• Problem to solve:
Read through the listing below and return only the lines containing "that".

== Segment start ==

/-- Settles O23: by the kind of the write at each offset. -/
theorem busyMachineDropsWrites : Obligations.BusyMachineDropsWrites := by
  intro s rest a n v h hb hl
  have hat : ∀ r, regBase r ≤ a.toNat ∧ a.toNat ≤ regBase r + 7 → target a n = some r := fun r hr => by
    rw [target_legal hl, regAt_eq_some_iff]
    omega
  refine ⟨fun ha => step_drop h hb ?_, fun ha => ?_, fun ha => ?_⟩
  · obtain ha | ha | ⟨rfl, rfl | rfl⟩ := ha
    · obtain ⟨r, hr, hk⟩ := regAt_of_bankOffset ha
      exact .inl ⟨r, classifyWrite_bank hl hr hk v⟩
    · exact .inl ⟨.lengths, by simp only [classifyWrite, hat .lengths ha]⟩
    · exact .inr ⟨_, _, classifyWrite_command (.inl ⟨rfl, rfl⟩)⟩
    · exact .inr ⟨_, _, classifyWrite_command (.inr ⟨rfl, rfl⟩)⟩
  · have hc : classifyWrite a n v = .store .status false := by simp only [classifyWrite, hat .status ha]
    exact step_store h hc rfl
  · have hc : classifyWrite a n v = .store .ctrl false := by simp only [classifyWrite, hat .ctrl ha]
    exact step_store h hc rfl

end Sys2Proof.Machine

/-! PROOF. Host transactions and a command in flight: they reach none of the fields that its completion reads or writes
(20_memory.md R66, R71; 70_reset_and_hazards.md R209). -/

namespace Sys2Proof.Machine

/-- `s` with the fields that the host can change while a command is in flight taken from `h`: CTRL.IE, the clearable
flags, and the model's own fields. -/
def withHostFields (s h : State) : State :=
  { s with
    ie := h.ie, done := h.done, err := h.err, ovr := h.ovr, inputs := h.inputs, resp := h.resp, draws := h.draws }

/-- A completion block neither reads nor writes those fields (60_exceptions.md R170). -/
theorem finishCommand_withHostFields (i : Instr) (c : BitVec 2) (s h : State) :
    finishCommand i c (withHostFields s h) = withHostFields (finishCommand i c s) h := by
  cases i with
  | nop | mix j r | unmix j r | clr => rfl
  | cfg bits =>
    simp only [finishCommand, finishCfg]
    cases variantOfBits bits <;> rfl
  | enc | dec | ksg g | perm | unperm =>
    simp only [finishCommand, inVariant]
    cases variantOf c <;> rfl

/-- While a command is in flight, a write reaches those fields only: it is a bus error, dropped, or a write to STATUS
or CTRL (20_memory.md R66). -/
theorem memWrite_busy {s : State} (hb : s.busy = true) (a : BitVec 12) (n : Nat) (v : Word) :
    ∃ t, memWrite a n v s = .next t ∧ t.inputs = s.inputs ∧ t = withHostFields s t := by
  obtain ⟨-, ht⟩ | ⟨-, ht⟩ | ⟨_, _, hidle, -⟩ | ⟨r, held, hheld, hc, ht⟩ := memWrite_cases a n v s
  · exact ⟨_, ht, rfl, rfl⟩
  · exact ⟨_, ht, rfl, rfl⟩
  · simp [hb] at hidle
  · obtain rfl : held = false := by simpa [hb] using hheld
    obtain rfl | rfl := classifyWrite_unheld hc <;> exact ⟨_, ht, rfl, rfl⟩

/-- While a command is in flight, a host transaction reaches those fields only. -/
theorem step_host_busy {s : State} {x : Txn} {rest : List Event} (h : s.inputs = .host x :: rest)
    (hb : s.busy = true) : ∃ t, step s = .next t ∧ t.inputs = rest ∧ t = withHostFields s t := by
  rw [step_cons h]
  cases x with
  | read a n =>
    obtain ⟨resp, draws, ht⟩ := memRead_frame a n (beginMove rest s)
    exact ⟨_, congrArg Host.Outcome.next ht, rfl, rfl⟩
  | write a n v =>
    obtain ⟨t, ht, hin, hframe⟩ := memWrite_busy (s := beginMove rest s) hb a n v
    exact ⟨t, ht, hin, hframe⟩

/-- A run of host transactions with a command in flight leaves it in flight and reaches those fields only
(20_memory.md R71). -/
theorem run_host_busy (txns : List Txn) (rest : List Event) (k : Nat) {s : State} (hb : s.busy = true)
    (h : s.inputs = txns.map .host ++ rest) :
    ∃ u, Host.Core.run core (txns.length + k) s = Host.Core.run core k u ∧ u.inputs = rest ∧
      u = withHostFields s u := by
  induction txns generalizing s with
  | nil => exact ⟨s, by rw [List.length_nil, Nat.zero_add], h, rfl⟩
  | cons x xs ih =>
    obtain ⟨t, hstep, hin, ht⟩ := step_host_busy h hb
    obtain ⟨u, hrun, hu, hframe⟩ := ih (s := t) (by rw [ht]; exact hb) hin
    refine ⟨u, ?_, hu, ?_⟩
    · rw [List.length_cons, Nat.add_right_comm, run_succ hstep, hrun]
    · rw [ht] at hframe
      exact hframe

/-- Settles O48: the engine finds the command in flight as it was accepted, and its completion commutes with the
fields that the host changed. -/
theorem hostTrafficCannotChangeResult : Obligations.HostTrafficCannotChangeResult := by
  rintro s ⟨i, c⟩ txns hd
  obtain ⟨u, hrun, hin, hu⟩ := run_host_busy txns [.engine] 1
    (s := { s with inputs := txns.map .host ++ [.engine] }) ((busy_iff s).2 ⟨_, hd⟩) rfl
  have hbegin : beginMove [] u = withHostFields s (beginMove [] u) := congrArg (beginMove []) hu
  have hflight : (beginMove [] u).inflight = some ⟨i, c⟩ := by rw [hbegin]; exact hd
  have hstep : step u = .next (retireCommand (withHostFields (finishCommand i c s) (beginMove [] u))) := by
    rw [step_cons hin, takeMove, engineStep_busy hflight, ← finishCommand_withHostFields, ← hbegin]
  refine ⟨_, _, exec_own i hd, hrun.trans (run_succ hstep 0), ?_⟩
  exact ⟨rfl, rfl, rfl, rfl, rfl, rfl, rfl, rfl, rfl, rfl, rfl, rfl⟩

end Sys2Proof.Machine

/-! PROOF. The encoding: the fields that a row of 30_encoding.md R87 fixes, what the decoder answers in terms of the rows,
and that encoder and decoder undo each other (R82, R87, R91, R92, R95). -/

namespace Sys2Proof

/-! ### The fields of a legal spelling -/

/-- A row fixes every field that its mask covers whole. -/
theorem extract_of_spells {r : Row} {w : BitVec 32} (h : r.spells w = true) {k n : Nat}
    (hm : r.mask.extractLsb' k n = BitVec.allOnes n) : w.extractLsb' k n = r.pattern.extractLsb' k n := by
  have hw : w &&& r.mask = r.pattern := by simpa [Row.spells] using h
  rw [← hw, BitVec.extractLsb'_and, hm, BitVec.and_allOnes]

/-- Every row covers OP with its operation's code, and the must-be-zero fields Z0 and Z1 with zero (30_encoding.md R82,
R87). -/
theorem rows_fixed_fields : ∀ r ∈ rows,
    (r.mask.extractLsb' 0 4 = BitVec.allOnes 4 ∧ r.pattern.extractLsb' 0 4 = r.op.code) ∧
    (r.mask.extractLsb' 4 4 = BitVec.allOnes 4 ∧ r.pattern.extractLsb' 4 4 = 0) ∧
    (r.mask.extractLsb' 14 2 = BitVec.allOnes 2 ∧ r.pattern.extractLsb' 14 2 = 0) := by decide

theorem opField_of_spells {r : Row} {w : BitVec 32} (hr : r ∈ rows) (h : r.spells w = true) :
    opField w = r.op.code := by
  obtain ⟨⟨hmask, hcode⟩, -⟩ := rows_fixed_fields r hr
  exact (extract_of_spells h hmask).trans hcode

/-- The rows have different opcodes (30_encoding.md R81). -/
theorem rows_code_injective : ∀ r ∈ rows, ∀ r' ∈ rows, r.op.code = r'.op.code → r = r' := by decide

/-- A legal spelling is built from its own ARG and R and its row's opcode. -/
theorem cmd32_of_spells {r : Row} {w : BitVec 32} (hr : r ∈ rows) (h : r.spells w = true) :
    cmd32 (w.extractLsb' 16 16) (rField w) r.op.code = w := by
  obtain ⟨-, ⟨hz0, hp0⟩, ⟨hz1, hp1⟩⟩ := rows_fixed_fields r hr
  have h0 : w.extractLsb' 4 4 = 0 := (extract_of_spells h hz0).trans hp0
  have h1 : w.extractLsb' 14 2 = 0 := (extract_of_spells h hz1).trans hp1
  rw [← opField_of_spells hr h, cmd32, ← h0, ← h1]
  exact (word_fields w).symm

/-! ### The operands of a legal spelling -/

@[simp] theorem op_operands (o : Op) (w : BitVec 32) : (o.operands w).op = o := by cases o <;> rfl

theorem wellFormed_operands (o : Op) (w : BitVec 32) : (o.operands w).WellFormed := by
  have harg : argField w < 65536 := (w.extractLsb' 16 16).isLt
  cases o with
  | cfg | ksg | mix | unmix => exact harg
  | nop | enc | dec | perm | unperm | clr => trivial

/-- ARG is the argument of the command, also where the command uses none: its row then fixes ARG to zero. -/
theorem arg_operands {r : Row} {w : BitVec 32} (hr : r ∈ rows) (h : r.spells w = true) :
    (r.op.operands w).arg = argField w := by
  obtain ⟨o, pattern, mask⟩ := r
  cases o with
  | cfg | ksg | mix | unmix => rfl
  | nop | enc | dec | perm | unperm | clr =>
    obtain ⟨rfl, rfl⟩ : pattern = _ ∧ mask = _ := by simpa [rows] using hr
    exact (congrArg BitVec.toNat (extract_of_spells (k := 16) (n := 16) h rfl)).symm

== Segment end ==

• Answer space:
/-! PROOF. Host transactions and a command in flight: they reach none of the fields that its completion reads or writes
/-- `s` with the fields that the host can change while a command is in flight taken from `h`: CTRL.IE, the clearable
fields that the host changed. -/
/-! PROOF. The encoding: the fields that a row of 30_encoding.md R87 fixes, what the decoder answers in terms of the rows,
and that encoder and decoder undo each other (R82, R87, R91, R92, R95). -/
/-- A row fixes every field that its mask covers whole. -/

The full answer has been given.